On 2/12/21 5:46 AM, Andres Freund wrote:
Hi, On 2021-02-12 00:42:04 +0100, Tomas Vondra wrote:Yeah, that's a good point. I think it'd make sense to keep track of recent FPIs and skip prefetching such blocks. But how exactly should we implement that, how many blocks do we need to track? If you get an FPI, how long should we skip prefetching of that block? I don't think the history needs to be very long, for two reasons. Firstly, the usual pattern is that we have FPI + several changes for that block shortly after it. Secondly, maintenance_io_concurrency limits this naturally - after crossing that, redo should place the FPI into shared buffers, allowing us to skip the prefetch. So I think using maintenance_io_concurrency is sufficient. We might track more buffers to allow skipping prefetches of blocks that were evicted from shared buffers, but that seems like an overkill. However, maintenance_io_concurrency can be quite high, so just a simple queue is not very suitable - searching it linearly for each block would be too expensive. But I think we can use a simple hash table, tracking (relfilenode, block, LSN), over-sized to minimize collisions. Imagine it's a simple array with (2 * maintenance_io_concurrency) elements, and whenever we prefetch a block or find an FPI, we simply add the block to the array as determined by hash(relfilenode, block) hashtable[hash(...)] = {relfilenode, block, LSN} and then when deciding whether to prefetch a block, we look at that one position.
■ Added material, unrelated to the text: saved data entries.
-- ==== Sys2Proof/Syntax.lean ====
section
/-! DEFINITION. The instruction set: operands, modifiers, and one constructor of Instr for each row of the opcode table.
Rows that are steps of the device itself (events) are constructors as well, with what the acting party supplies as arguments. -/

namespace Sys2Proof

/-- The sixteen value tags of R68, in the order of their codes. -/
inductive Tag
  | nil | int | f64 | f32 | f16 | bf16 | pk8 | pk16 | pk4 | sym | ref | tile | fwd | ptr | pend | poison
deriving DecidableEq, Repr

/-- A tagged value: a 4-bit tag beside a 64-bit payload (R64). -/
structure Val where
  tag : Tag
  pay : Word
deriving DecidableEq, Repr

/-- An 8-bit register field (R29): v0-v127, s0-s63 or the NIL constant. -/
inductive Reg
  | lane (n : BitVec 7)
  | uni (n : BitVec 6)
  | nil
deriving DecidableEq, Repr

/-- A mask number m0-m11 (R33). -/
abbrev MaskNo := Fin 12

/-- The common header of R22: B, STALL and MASK (none: MASK 15). -/
structure Hdr where
  b : Bool
  stall : BitVec 4
  mask : Option MaskNo
deriving DecidableEq, Repr

/-- Element formats of MOD (R36). -/
inductive Elt
  | i8 | i4 | tap8 | tap6 | bf16 | f16 | i16
deriving DecidableEq, Repr

/-- Rounding modes (R38). -/
inductive Rnd
  | rn | rz | ru | rd | ra
deriving DecidableEq, Repr

/-- Conditions of CMP, CMPM and CMPI (R38). -/
inductive Cc
  | eq | ne | lt | le | gt | ge | unord | tageq
deriving DecidableEq, Repr

/-- Targets of CVT (R37). -/
inductive CvtTgt
  | int | f64 | f32 | f16 | bf16 | tap8 | tap6 | i8 | i4 | se8
deriving DecidableEq, Repr

/-- Memory formats (R56). -/
inductive MFmt
  | s8 | z8 | s16 | z16 | s32 | z32 | i64 | ptr | f16 | bf16 | f32 | f64 | pk8 | pk16 | pk4
deriving DecidableEq, Repr

/-- Tile formats (R56). -/
inductive TFmt
  | i8 | i4 | tap8 | tap6 | bf16 | f16 | f32 | f64 | i16 | i32 | se8
deriving DecidableEq, Repr

/-- Scopes 0-6 (R5). -/
inductive Scope
  | warp | core | cluster | die | package | fabric | system
deriving DecidableEq, Repr

/-- ORD (R56): plain, acquire, release, both. -/
inductive Ord4
  | plain | acq | rel | acqrel
deriving DecidableEq, Repr

/-- Swizzle modes (R192). -/
inductive Swz
  | lin | xor | fold
deriving DecidableEq, Repr

/-- SPARSE of a tile (R201). -/
inductive Sparsity
  | dense | sp8 | sp4
deriving DecidableEq, Repr

/-- OPX of the atomics (R43). -/
inductive AOp
  | add | min | max | and | or | xor | swap | cas | fadd | fadd64
deriving DecidableEq, Repr

/-- MSET kinds (R168), MOPS operations (R169), VOTE (R173), REDUX and SCANX (R174), SIGNAL (R325). -/
inductive MsetKind
  | exec | all | zero | nz | bits
deriving DecidableEq, Repr

/-- MOPS operations of R169. -/
inductive MopsOp
  | and | or | xor | andn | not | copy
deriving DecidableEq, Repr

/-- VOTE operations of R173. -/
inductive VoteOp
  | any | all | ballot
deriving DecidableEq, Repr

/-- REDUX and SCANX operations of R174. -/
inductive RedOp
  | add | min | max | and | or | xor
deriving DecidableEq, Repr

/-- SIGNAL operations of R325. -/
inductive SigOp
  | set | add | or
deriving DecidableEq, Repr

/-- CPY modes of R235. -/
inductive CpyMode
  | lin | d2 | gth | tap6 | qnt
deriving DecidableEq, Repr

/-- COND and B of a C-format instruction (R41). -/
inductive Cond
  | always
  | nz (r : Reg)
  | z (r : Reg)
  | ms (m : MaskNo)
  | mc (m : MaskNo)
  | uniform (r : Reg)
deriving DecidableEq, Repr

/-- The lane specials of R65. -/
inductive LSpec
  | laneid | lpc | elpc | lopa | lopb | lopc | ldst | lrpc | lcdepth | estat
  | stk (n : BitVec 4)
deriving DecidableEq, Repr

/-- The warp special registers of R142. -/
inductive WSpec
  | wid | teamid | teamx | teamy | teamz | core | cluster | die | chip | part
  | nurs | nlim | tvec | trapv | cause | eaddr | status | cyc | role | nwarp
deriving DecidableEq, Repr

/-! ## Operand shapes: the fields a format holds beyond the header (R28, R49) -/

/-- D, A with SELA. -/
structure OpUn where
  d : Reg
  a : Reg
  sa : BitVec 4
deriving DecidableEq, Repr

/-- D, A with SELA and an element format. -/
structure OpUnE where
  d : Reg
  a : Reg
  sa : BitVec 4
  e : Elt
deriving DecidableEq, Repr

/-- D, A, B with both selectors. -/
structure OpBin where
  d : Reg
  a : Reg
  b : Reg
  sa : BitVec 4
  sb : BitVec 4
deriving DecidableEq, Repr

/-- D, A, B with both selectors and an element format. -/
structure OpBinE where
  d : Reg
  a : Reg
  b : Reg
  sa : BitVec 4
  sb : BitVec 4
  e : Elt
deriving DecidableEq, Repr

/-- D, A, B, C with both selectors and an element format. -/
structure OpTerE where
  d : Reg
  a : Reg
  b : Reg
  c : Reg
  sa : BitVec 4
  sb : BitVec 4
  e : Elt
deriving DecidableEq, Repr

/-- D, A, B, C with SELA (BFX, BFI). -/
structure OpField where
  d : Reg
  a : Reg
  b : Reg
  c : Reg
  sa : BitVec 4
deriving DecidableEq, Repr

/-- D, A and a signed 31-bit immediate. -/
structure OpImm where
  d : Reg
  a : Reg
  imm : BitVec 31
deriving DecidableEq, Repr

/-- A conditional control transfer: COND, B and OFF32. -/
structure OpBr where
  cond : Cond
  off : BitVec 32
deriving DecidableEq, Repr

/-- An M-format access (R39): D, base A, index B, SCOPE, ORD, RACQ and OFF13. -/
structure OpMem where
  d : Reg
  a : Reg
  b : Reg
  scope : Scope
  ord : Ord4
  racq : Bool
  off : BitVec 13
deriving DecidableEq, Repr

/-- An M-format access with a memory format. -/
structure OpMemF where
  d : Reg
  a : Reg
  b : Reg
  scope : Scope
  ord : Ord4
  racq : Bool
  fmt : MFmt
  off : BitVec 13
deriving DecidableEq, Repr

/-- PF, CFLUSH, CINV: an address and a scope. -/
structure OpCache where
  a : Reg
  b : Reg
  scope : Scope
  off : BitVec 13
deriving DecidableEq, Repr

/-- A scratchpad access (R232). -/
structure OpScr where
  d : Reg
  a : Reg
  b : Reg
  swz : Swz
  fmt : MFmt
  off : BitVec 13
deriving DecidableEq, Repr

/-- An X-format access to memory (R43). -/
structure OpAtom where
  d : Reg
  a : Reg
  b : Reg
  c : Reg
  scope : Scope
  ord : Ord4
  racq : Bool
  op : AOp
deriving DecidableEq, Repr

/-- X format: D, A, B, C. -/
structure OpX4 where
  d : Reg
  a : Reg
  b : Reg
  c : Reg
deriving DecidableEq, Repr

/-- SIGNAL and WAITS operands (R325, R326). -/
structure OpSig where
  a : Reg
  b : Reg
  scope : Scope
deriving DecidableEq, Repr

/-! ## What a device event carries -/

/-- A firmware image with its version number and its signature (R381). -/
structure Image where
  version : Nat
  bytes : List Byte
  signature : List Byte
deriving DecidableEq, Repr

/-- What a boot finds (R379, R381): the units that fail, supplied by the module's own hardware, the links and CXL ports whose training
fails, the vendor public key, and the four images. -/
structure BootIn where
  channelFail : Bool
  vaultFail : Bool
  bridgeFail : Bool
  linkFail : List Nat
  cxlFail : List Nat
  persistentError : Bool
  imageFail : Bool
  vendorKey : List Byte
  images : List Image
deriving DecidableEq, Repr

/-- An inbound request of a PCI Express function: the bytes of a posted write (R360). -/
structure PcieWrite where
  vf : Option Nat
  bar : Nat
  offset : Nat
  bytes : List Byte
deriving DecidableEq, Repr

/-- Inbound AtomicOps (R360); width in bits. -/
inductive PcieAtomic
  | fetchAdd | swap | cas
deriving DecidableEq, Repr

/-- A request of a peer chip (R366). -/
inductive FabricReq
  | read (size : Nat)
  | write (bytes : List Byte) (tag : Option Tag)
  | atomic (op : AOp) (b c : Val)
deriving DecidableEq, Repr

/-- The structures a soft error can strike (R219, R270, R294, R345, R383). -/
inductive SoftKind
  | register | scratchpad | accumulator | l1 | l2 | vault | lpddr | link | residue | asw
  | instrBuffer | bench | grid | queue | returnSlot | slotCounter | graphCount | network | bridge
deriving DecidableEq, Repr

/-- What a writer addresses with REGISTER_WRITE: a device register with no row of its own. -/
inductive DevReg
  | queue (q off : Nat)
  | control (part off : Nat)
  | service (part off : Nat)
  | collector (core prio : Nat)
  | stream (vf win off : Nat)
  | debug (off : Nat)
  | fat (chip part peer : Nat)
  | decoder (chip n : Nat)
  | route (chip dest : Nat)
  | install (image : Nat)
deriving DecidableEq, Repr
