/-- The instruction of a word, lit being the word after it (R22-R49). -/
def decodeWords (w lit : Word) : Except Reject Instr :=
  match headerOf w with
  | none => .error .mask
  | some h =>
    match candidate (fld w 51 8) h (fld w 0 47) lit with
    | none => .error .opcode
    | some i =>
      if legal i then
        match encode i with
        | some (v :: _) => if v = w then .ok i else .error .reserved
        | _ => .error .reserved
      else .error .limits

/-- The instruction that bytes begin with, and the bytes after it (R21). -/
def decode (b : List Byte) : Except Reject (Instr × List Byte) :=
  if b.length < 8 then .error .short
  else
    let w := wd (leNat (b.take 8))
    if hasLiteral w then
      if b.length < 16 then .error .short
      else (decodeWords w (wd (leNat ((b.drop 8).take 8)))).map (fun i => (i, b.drop 16))
    else (decodeWords w 0).map (fun i => (i, b.drop 8))

/-- The bytes of an instruction in memory (R21). -/
def encodeBytes (i : Instr) : Option (List Byte) :=
  (encode i).map (fun ws => (ws.map (fun w => leBytes 8 w.toNat)).flatten)

/-- The instruction the decoder reads from the nbits low bits of w, the first word lowest and zeros above. -/
def decodeTableWord (nbits w : Nat) : Option Instr :=
  match decode (leBytes 16 (w % 2 ^ nbits)) with
  | .ok (i, _) => some i
  | .error _ => none

end Sys2Proof
end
If the (relfilenode, block) match, we check the LSN and skip the prefetch if it's sufficiently recent. Otherwise we prefetch.I'm a bit doubtful this is really needed at this point. Yes, the prefetching will do a buffer table lookup - but it's a lookup that already happens today. And the patch already avoids doing a second lookup after prefetching (by optimistically caching the last Buffer id, and re-checking). I think there's potential for some significant optimization going forward, but I think it's basically optimization over what we're doing today. As this is already a nontrivial patch, I'd argue for doing so separately.
I agree with treating this as an improvement - it's not something that needs to be solved in the first verson. OTOH I think Stephen has a point that just skipping FPIs like we do now has limited effect, because the WAL usually contains additional changes to the same block.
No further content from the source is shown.